Makes one what? AC motor controller? Curtis and about a hundred others. Not all, same as your motor, as designed for EV applications.


----------



## silent wolf (Jul 6, 2010)

How do I know if they are 25 hp rated? And yes I meant who makes the ac motor controllers.


----------



## silent wolf (Jul 6, 2010)

I still cannot find a signal motor controller that has input of dc, and a output of ac.


----------



## frodus (Apr 12, 2008)

There are a few actually, but you're going to spend bucks if you go AC

curtis
http://curtisinstruments.com/index.cfm?fuseaction=cProducts.dspProductCategory&catID=8

PG Drives:
http://www.pgdt.com/products/sigma/index.html

Sevcon:
http://www.sevcon.com/pages/accontrollers.html
http://www.sevcon.com/pages/gpac.html

They probably won't work because you'd need a higher voltage controller OR a lower voltage motor. You didn't list specs. I'd assume its a 3phase motor, probably running at 208V. If its single phase, forget it.

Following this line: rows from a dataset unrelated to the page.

/-- R483, by the structure that holds the word. -/
def State.applyUpset (s : State) : Upset → State
  | .none | .data _ | .header => s
  | .corrected => s.wordCorrected 0
  | .nand _ => s
  | .context c => { s.wordBad 0 stSegmentFault with
      ext := { s.ext with ctxFault := tset 0 s.ext.ctxFault c 3 } }
  | .segment c g => { s.wordBad 0 stSegmentFault with
      ext := { s.ext with segFault := tset 0 s.ext.segFault (16 * c + g) 15 } }
  | .extent n => (s.wordBad 0 stExtentRevoked).setExt n fun x => { x with fault := 15 }
  | .route d => { s.wordBad 0 stOk with ext := { s.ext with rtFault := sinsert d s.ext.rtFault } }
  | .dirEntry q l =>
    let s := s.wordBad (q + 1) stDomainDown
    match s.lineDomain l with
    | some d => s.domFail d 0xFF
    | none => s
  | .versionMap r => (s.wordBad 0 stVersionRetired).regionEnd r
  | .session n => (s.wordBad 0 stOk).failSession n
  | .cacheLine q l => (s.wordBad (q + 1) stOk).upsetLine q l
  | .engineState u q k =>
    (s.unitCmds u q).foldl (fun s c => match c.body with
      | .eng e => if e.queue = k && e.started && !isCommon e.op && (u = 1 || u = 3 || u = 4) then s.addCond c.id stPoison else s
      | _ => s) (s.wordBad (q + 1) stPoison)
  | .lane l => (s.wordBad (l / 64 % 4 + 1) stStateLost).laneLost (l % 256)
  | .hurdle h =>
    let s := (s.wordBad 0 stPoison).setHurdle h fun x => if x.alloc then { x with faulted := true } else x
    s.endWatches (fun w => w.hurdle = h) stPoison
  | .starterMem => (s.wordBad 0 stOk).starterRestart
  | .quadCore q => (s.wordBad (q % 4 + 1) stPoison).setQuad (q % 4) .failed
  | .hubCore => (s.count .hubErrStat 1).deviceStop { type := 4, severity := 2, die := 0 }

/-- The NAND codeword of byte `off` of [gfa, gfa+len) cannot be corrected: its page is marked (R239). -/
def State.upsetNand (s : State) (gfa : Nat) : Upset → State
  | .nand o =>
    if gfaDev (gfa + o) != s.ownId then s
    else match s.findExt (gfaOff (gfa + o)) with
      | some n =>
        match s.locOf n (gfaOff (gfa + o) - s.extOff n) with
        | .fls f =>
          let p := f / 4096
          if s.extTier n = 1 && s.flash.state = .ready && (tget {} s.flash.nand p).valid && !(tget {} s.flash.stage p).valid then s.flashBad p else s
        | .hbm _ => s
      | none => s
  | _ => s

/-- A read or write from stage 2, with the upset that its words meet. -/
def State.upsetAccess (s : State) (o : Origin) (f : Frame) (p : Perm) (u : Upset) (mk : Nat → Access) : State :=
  if u = .header then s.hurtHeader o (if p.r then f.hdr.opLen.toNat else 0)
  else
    let s := s.applyUpset u
    if s.err.stopped then s
    else match s.stage2 o f.hdr.addr.toNat f.hdr.opLen.toNat p with
      | (s, .inl st) => s.sendCpl o st []
      | (s, .inr g) => (s.upsetNand g u).internal (.msg o) o.context (mk g)

/-- `MEM_READ` (R150). -/
def State.memRead (s : State) (f : Frame) (u : Upset) : State :=
  s.withRequest 0x10 f { gfa := true, vol := true }
    (fun _ _ => { bad := parseLen f.hdr 0 })
    (fun s o => s.upsetAccess o f { r := true } u fun g =>
      { kind := .read, vol := f.hdr.vol, gfa := g, len := f.hdr.opLen.toNat, hurt := upsetHurt u })

/-- `MEM_WRITE` (R150). -/
def State.memWrite (s : State) (f : Frame) (u : Upset) : State :=
  s.withRequest 0x11 f { gfa := true }
    (fun _ _ => { bad := parseLen f.hdr f.hdr.opLen.toNat })
    (fun s o => s.upsetAccess o f { w := true } u fun g =>
      { kind := .write, gfa := g, len := f.hdr.opLen.toNat, data := f.payload, hurt := upsetHurt u })

/-! ### Scrubbing (R487) -/

/-- scrub_h; 0 stops scrubbing. -/
def State.scrubH (s : State) : Nat := min 168 (bits (s.hub .hubErrCfg) 39 32)

/-- The sector backs a REVOKING extent (R75). -/
def State.revokingSector (s : State) (sc : Nat) : Bool :=
  let st := secStack sc
  let a := sc % 2 ^ 30 * 64
  s.extList.any fun n => s.extState n = .revoking && s.extTier n = 0 &&
    (let x := s.extStacks n; x.1 ≤ st && st ≤ x.2.1 && s.extBack n ≤ a && a < s.extBack n + x.2.2)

For a Go-kart, I'd just get a series wound motor. You're not really that heavy to use regen to do much more than braking.


----------



## silent wolf (Jul 6, 2010)

Yeah, it is a little pricey, how much would the lowest package cost for a 5-10 hp motor, I just want a lot of torque and some speed.


----------



## ewdysar (Jun 15, 2010)

Silent Wolf,

Most electric drives aren't spec'd in hp, but more often in volts and amps. You might find this easier when looking at potential motors, controllers and battery systems. There are both AC and DC systems available to choose from, you can search this forum to find out how other people have attempted similar projects.

You haven't really said why you want to do this. You will find that this project will probably cost you considerably more than a regular ICE driveline. Even if you go with salvage forklift parts, or even using a motor that you have laying about, it will cost you more than a salvage IC engine. New electric drive parts and batteries will be much pricier than a new engine.

You'll need to accept limited range and reduced performance due to the weight of the drive system. I'm not saying that you shouldn't do it, just that you should have a realistic view of what you're working towards.

Eric


----------



## frodus (Apr 12, 2008)

silent wolf said:


> Yeah, it is a little pricey, how much would the lowest package cost for a 5-10 hp motor, I just want a lot of torque and some speed.


maybe like $1400 for an alltrax and an Advanced DC or D&D motor.
maybe another $3-400 for lead acid batteries
another $2-400 for a charger
another $1-200 for gauges
another $60-100 for contactor
fuses, cable, other wiring $100 or so

you'll spend more getting that AC motor to run than you'd likely spend just getting a series wound motor and matching controller..... and it'd beat the AC motor for torque per LB. 

I used to have a gokart with an A00 motor from ADC, 48V and the guy before me had it reach 56mph (still holds an NEDRA record). Had tons of torque, the motor was fairly inexpensive and the controller is fairly cheap as well. Normal Lead acid batteries.

I agree though, you'll spend WAY more on an electric than you'd spend getting a nice engine installed on it.


----------